In the current case, the Debtors' Florida property is claimed under Rhode Island's homestead law, as they do not qualify for Florida exemptions due to insufficient residency. The Trustee objects to applying Rhode Island’s homestead exemption to the Florida property, arguing it only pertains to real estate within Rhode Island. He cites In re Schlakman, which held that Florida's homestead law applies exclusively to in-state properties, despite its language being ambiguous on extraterritorial claims. Schlakman noted that the debtor had been a Florida resident long enough to qualify for Florida exemptions, contrasting with the current situation where Rhode Island's homestead exemption's extraterritorial applicability must be assessed under the new choice of law provisions of 522(b)(3)(A).

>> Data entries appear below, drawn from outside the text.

theorem formContribs_kept {s0 : State} {s : State} (v : Nat) (bound : Nat) (hs : Kept s0 s) : Kept s0 (formContribs s v bound) := by
  unfold formContribs; apply Kept.foldl; intros; split; apply Kept.ite; apply settleFuns_kept; with_reducible assumption
  with_reducible assumption; with_reducible assumption; with_reducible assumption

theorem execContributionArrival_kept {s0 : State} (v : VaIx) {s : State} (hs : Kept s0 s) : KeptR s0 (execContributionArrival v s) := by
  unfold execContributionArrival; dsimp only; split; apply KeptR.next; with_reducible assumption; split; apply KeptR.next
  with_reducible assumption; apply KeptR.next; apply Kept.ite; apply formContribs_kept; with_reducible assumption
  apply takeContribution_kept; apply Kept.mk; apply KeptC.fold; apply State.at_kept; apply formContribs_kept; with_reducible assumption

theorem closeNow_kept {s0 : State} {s : State} (v : Nat) (x : Nat) (hs : Kept s0 s) : Kept s0 (closeNow s v x) := by
  unfold closeNow; dsimp only; split; apply State.bump_kept; apply State.setVa_kept; with_reducible assumption; apply State.setVa_kept
  with_reducible assumption

theorem execRecordClose_kept {s0 : State} (v : VaIx) {s : State} (hs : Kept s0 s) : KeptR s0 (execRecordClose v s) := by
  unfold execRecordClose; dsimp only; apply KeptR.ite; apply KeptR.ite; apply KeptR.next; apply settleContribs_kept; apply closeNow_kept
  apply settleContribs_kept; apply formContribs_kept; apply State.at_kept; with_reducible assumption; apply KeptR.ite; apply KeptR.next
  apply closeNow_kept; apply settleContribs_kept; apply formContribs_kept; with_reducible assumption; apply KeptR.next
  with_reducible assumption; apply KeptR.next; with_reducible assumption

theorem State.setSpy_kept {s0 : State} {s : State} (q : Nat) (v : Spy) (hs : Kept s0 s) : Kept s0 (State.setSpy s q v) := by
  unfold State.setSpy; apply Kept.mk; apply KeptC.fold; with_reducible assumption

theorem spyWrite_kept {s0 : State} (v : Nat) (count : Nat) (turn : Word32) (w : Word64) (features : List (Nat × Beat)) {s : State} (q : Nat) (hs : Kept s0 s) :
    Kept s0 (spyWrite v count turn w features s q) := by
  unfold spyWrite; dsimp only; split; split; split; apply State.raise_kept; apply State.setSpy_kept; with_reducible assumption
  apply State.bump_kept; apply State.mark_kept; with_reducible assumption; split; apply State.raise_kept; apply State.setSpy_kept
  with_reducible assumption; apply State.bump_kept; apply State.mark_kept; with_reducible assumption; with_reducible assumption

theorem launchVerdict_kept {s0 : State} {s : State} (v : Nat) (c : Verdict) (hs : Kept s0 s) : Kept s0 (launchVerdict s v c) := by
  unfold launchVerdict; dsimp only; apply Kept.foldl; intros; apply spyWrite_kept; with_reducible assumption; apply State.latch_kept
  apply State.setFld_kept; apply Kept.foldl; intros; apply scrambleGroup_kept; apply State.bump_kept; with_reducible assumption
  apply State.send_kept; apply State.setVa_kept; with_reducible assumption

theorem execVerdictLaunch_kept {s0 : State} (v : VaIx) {s : State} (hs : Kept s0 s) : KeptR s0 (execVerdictLaunch v s) := by
  unfold execVerdictLaunch; split; apply KeptR.next; with_reducible assumption; split; apply KeptR.next; apply launchVerdict_kept
  with_reducible assumption; apply KeptR.next; with_reducible assumption

theorem enterStep_kept {s0 : State} {s : State} (st : Nat) (hs : Kept s0 s) : Kept s0 (enterStep s st) := by
  unfold enterStep; apply State.setFld_kept; apply State.setFld_kept; with_reducible assumption

theorem restartMeasures_kept {s0 : State} {s : State} (hs : Kept s0 s) : Kept s0 (restartMeasures s) := by
  unfold restartMeasures; apply Kept.mk; apply KeptC.fold; with_reducible assumption

theorem holdVoltage_kept {s0 : State} {s : State} (hs : Kept s0 s) : Kept s0 (holdVoltage s) := by
  unfold holdVoltage; dsimp only; apply Kept.mk; apply KeptC.fold; apply Kept.foldl; intros; apply State.setFld_kept
  apply State.setFld_kept; with_reducible assumption; with_reducible assumption

theorem leaveCount_kept {s0 : State} {s9 : State} (hs : Kept s0 s9) : Kept s0 (leaveCount s9) := by
  unfold leaveCount; dsimp only; apply Kept.mk; apply KeptC.fold; apply playBlocks_kept; with_reducible assumption

theorem toSearch_kept {s0 : State} {s : State} (hs : Kept s0 s) : Kept s0 (toSearch s) := by
  unfold toSearch; dsimp only; apply withAlert_kept; with_reducible assumption; apply enterStep_kept; apply Kept.mk; apply KeptC.fold
  apply holdVoltage_kept; apply restartMeasures_kept; apply leaveCount_kept; with_reducible assumption

theorem toDark_kept {s0 : State} {s : State} (hs : Kept s0 s) : Kept s0 (toDark s) := by
  unfold toDark; apply withAlert_kept; with_reducible assumption; apply enterStep_kept; apply holdVoltage_kept; apply restartMeasures_kept
  apply leaveCount_kept; with_reducible assumption

theorem toPll_kept {s0 : State} {s : State} (hs : Kept s0 s) : Kept s0 (toPll s) := by
  unfold toPll; apply withAlert_kept; with_reducible assumption; apply enterStep_kept; apply holdVoltage_kept; apply restartMeasures_kept
  apply leaveCount_kept; with_reducible assumption

theorem advance_kept {s0 : State} (a : Nat) (b : Nat) {s : State} (hs : Kept s0 s) : Kept s0 (advance a b s) := by
  unfold advance; split; apply enterStep_kept; with_reducible assumption; with_reducible assumption

theorem execTimingSignalPresent_kept {s0 : State} {s : State} (hs : Kept s0 s) : KeptR s0 (execTimingSignalPresent s) := by
  unfold execTimingSignalPresent; apply KeptR.next; split; apply toSearch_kept; with_reducible assumption; with_reducible assumption

theorem execCommaFound_kept {s0 : State} {s : State} (hs : Kept s0 s) : KeptR s0 (execCommaFound s) := by
  unfold execCommaFound; apply KeptR.next; apply advance_kept; with_reducible assumption

theorem execConfirmComplete_kept {s0 : State} {s : State} (hs : Kept s0 s) : KeptR s0 (execConfirmComplete s) := by
  unfold execConfirmComplete; apply KeptR.next; apply advance_kept; with_reducible assumption

theorem execTimingCodeViolation_kept {s0 : State} {s : State} (hs : Kept s0 s) : KeptR s0 (execTimingCodeViolation s) := by
  unfold execTimingCodeViolation; apply KeptR.next; split; apply toSearch_kept; with_reducible assumption; with_reducible assumption

theorem execFrequencyMeasurement_kept {s0 : State} (hz : Word32) {s : State} (hs : Kept s0 s) :
    KeptR s0 (execFrequencyMeasurement hz s) := by
  unfold execFrequencyMeasurement; dsimp only; split; apply KeptR.next; with_reducible assumption; split; apply KeptR.next
  apply State.setFld_kept; with_reducible assumption; apply KeptR.next; split; apply State.setFld_kept; apply State.setFld_kept
  apply State.setFld_kept; with_reducible assumption; apply enterStep_kept; apply State.setFld_kept; apply State.setFld_kept
  apply State.setFld_kept; with_reducible assumption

Rhode Island General Laws, § 9-26-4.1, does not explicitly address its extraterritorial applicability; however, due to a strong policy favoring debtors' exemptions, the Court concludes that the homestead exemption extends to the Debtors' residence in Florida. The Trustee initially objected to the Debtors' vehicle exemptions due to a lack of evidence of joint ownership and argued against aggregating the exemptions for multiple vehicles. Subsequently, the Trustee acknowledged seeing titles confirming joint ownership and conceded that Rhode Island law allows for the stacking of exemptions, permitting a total of $20,000 for the vehicles. Disputes remain regarding the value of the 2006 Chevrolet Trailblazer, with the Trustee seeking its turnover for sale, allowing the Debtors to claim their exemption from the sale proceeds. The Trustee is open to an arrangement for the Debtors to pay the equity exceeding their exemptions, contingent on reaching an agreement on the vehicle's value. Without such an agreement, an evidentiary hearing will be necessary to assess the vehicle's value and resolve the Trustee's turnover request. The Court orders that the Trustee's objection to the homestead exemption is overruled, affirming its extraterritorial applicability, and directs parties to arrange an evidentiary hearing if value disputes persist regarding the Chevrolet Trailblazer.

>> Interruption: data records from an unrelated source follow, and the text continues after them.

theorem smbReply_kept {s0 : State} {s : State} (code : Byte) (count : List Byte) (l : List Byte) (hs : Kept s0 s) :
    Kept s0 (smbReply s code count l) := by
  unfold smbReply; dsimp only; apply Kept.ite; apply State.send_kept; with_reducible assumption; with_reducible assumption

theorem execSmbusReadIdentity_kept {s0 : State} {s : State} (hs : Kept s0 s) : KeptR s0 (execSmbusReadIdentity s) := by
  unfold execSmbusReadIdentity; apply KeptR.next; apply smbReply_kept; with_reducible assumption

theorem execSmbusReadStatus_kept {s0 : State} {s : State} (hs : Kept s0 s) : KeptR s0 (execSmbusReadStatus s) := by
  unfold execSmbusReadStatus; apply KeptR.next; apply smbReply_kept; with_reducible assumption

theorem execSmbusReadVin_kept {s0 : State} {s : State} (hs : Kept s0 s) : KeptR s0 (execSmbusReadVin s) := by
  unfold execSmbusReadVin; apply KeptR.next; apply smbReply_kept; with_reducible assumption

theorem execSmbusReadCurrent_kept {s0 : State} {s : State} (hs : Kept s0 s) : KeptR s0 (execSmbusReadCurrent s) := by
  unfold execSmbusReadCurrent; apply KeptR.next; apply smbReply_kept; with_reducible assumption

theorem execSmbusReadPower_kept {s0 : State} {s : State} (hs : Kept s0 s) : KeptR s0 (execSmbusReadPower s) := by
  unfold execSmbusReadPower; apply KeptR.next; apply smbReply_kept; with_reducible assumption

theorem execSmbusReadPeak_kept {s0 : State} {s : State} (hs : Kept s0 s) : KeptR s0 (execSmbusReadPeak s) := by
  unfold execSmbusReadPeak; apply KeptR.next; split; apply State.setFld_kept; apply smbReply_kept; with_reducible assumption
  with_reducible assumption

theorem execSmbusReadTemperature_kept {s0 : State} {s : State} (hs : Kept s0 s) : KeptR s0 (execSmbusReadTemperature s) := by
  unfold execSmbusReadTemperature; apply KeptR.next; apply smbReply_kept; with_reducible assumption

theorem execSmbusReadBootStatus_kept {s0 : State} {s : State} (hs : Kept s0 s) : KeptR s0 (execSmbusReadBootStatus s) := by
  unfold execSmbusReadBootStatus; apply KeptR.next; apply smbReply_kept; with_reducible assumption

theorem execSmbusAlertMask_kept {s0 : State} (write : Option (BitVec 16)) {s : State} (hs : Kept s0 s) :
    KeptR s0 (execSmbusAlertMask write s) := by
  unfold execSmbusAlertMask; split; apply KeptR.next; split; apply State.setFld_kept; with_reducible assumption; with_reducible assumption
  apply KeptR.next; apply smbReply_kept; with_reducible assumption

theorem execAlertResponse_kept {s0 : State} {s : State} (hs : Kept s0 s) : KeptR s0 (execAlertResponse s) := by
  unfold execAlertResponse; dsimp only; apply KeptR.ite; apply KeptR.next; apply Kept.mk; apply KeptC.fold; apply State.send_kept
  with_reducible assumption; apply KeptR.next; with_reducible assumption

theorem pinsBack_kept {s0 : State} {before : State} {s : State} (hs : Kept s0 before) (hs2 : Kept s0 s) :
    Kept s0 (pinsBack before s) := by
  unfold pinsBack; apply Kept.ite; apply showPads_kept; with_reducible assumption; with_reducible assumption

theorem tapLoad_kept {s0 : State} {s : State} (code : BitVec 8) (dr : BitVec 102) (hs : Kept s0 s) : Kept s0 (tapLoad s code dr) := by
  unfold tapLoad; dsimp only; apply Kept.ite; apply pinsBack_kept; with_reducible assumption; apply Kept.mk; apply KeptC.fold
  with_reducible assumption; with_reducible assumption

The Court acknowledges the filing of a Stipulation of Facts related to the Trustee's Objection to Claimed Exemptions and Application for Turnover (C.P.#46). Under 11 U.S.C. § 522(b)(3), a debtor can claim federal exemptions even if the state law requires residency for exemption rights or does not allow exemptions on out-of-state property. This is applicable in cases where the debtor's domicile is in an opt-out state. The case of In re Franklino is referenced, where it was stipulated that Rhode Island's homestead statute applied to Connecticut property, but the court did not address the validity of this stipulation. The primary issue was the debtor’s intent to reside in the property, and due to a lack of Rhode Island case law on this matter, the Court expressed a willingness to certify the question regarding the extraterritorial effect of Rhode Island Gen. Laws § 9-26-4.1 to the Rhode Island Supreme Court, although it noted the absence of a procedure to do so.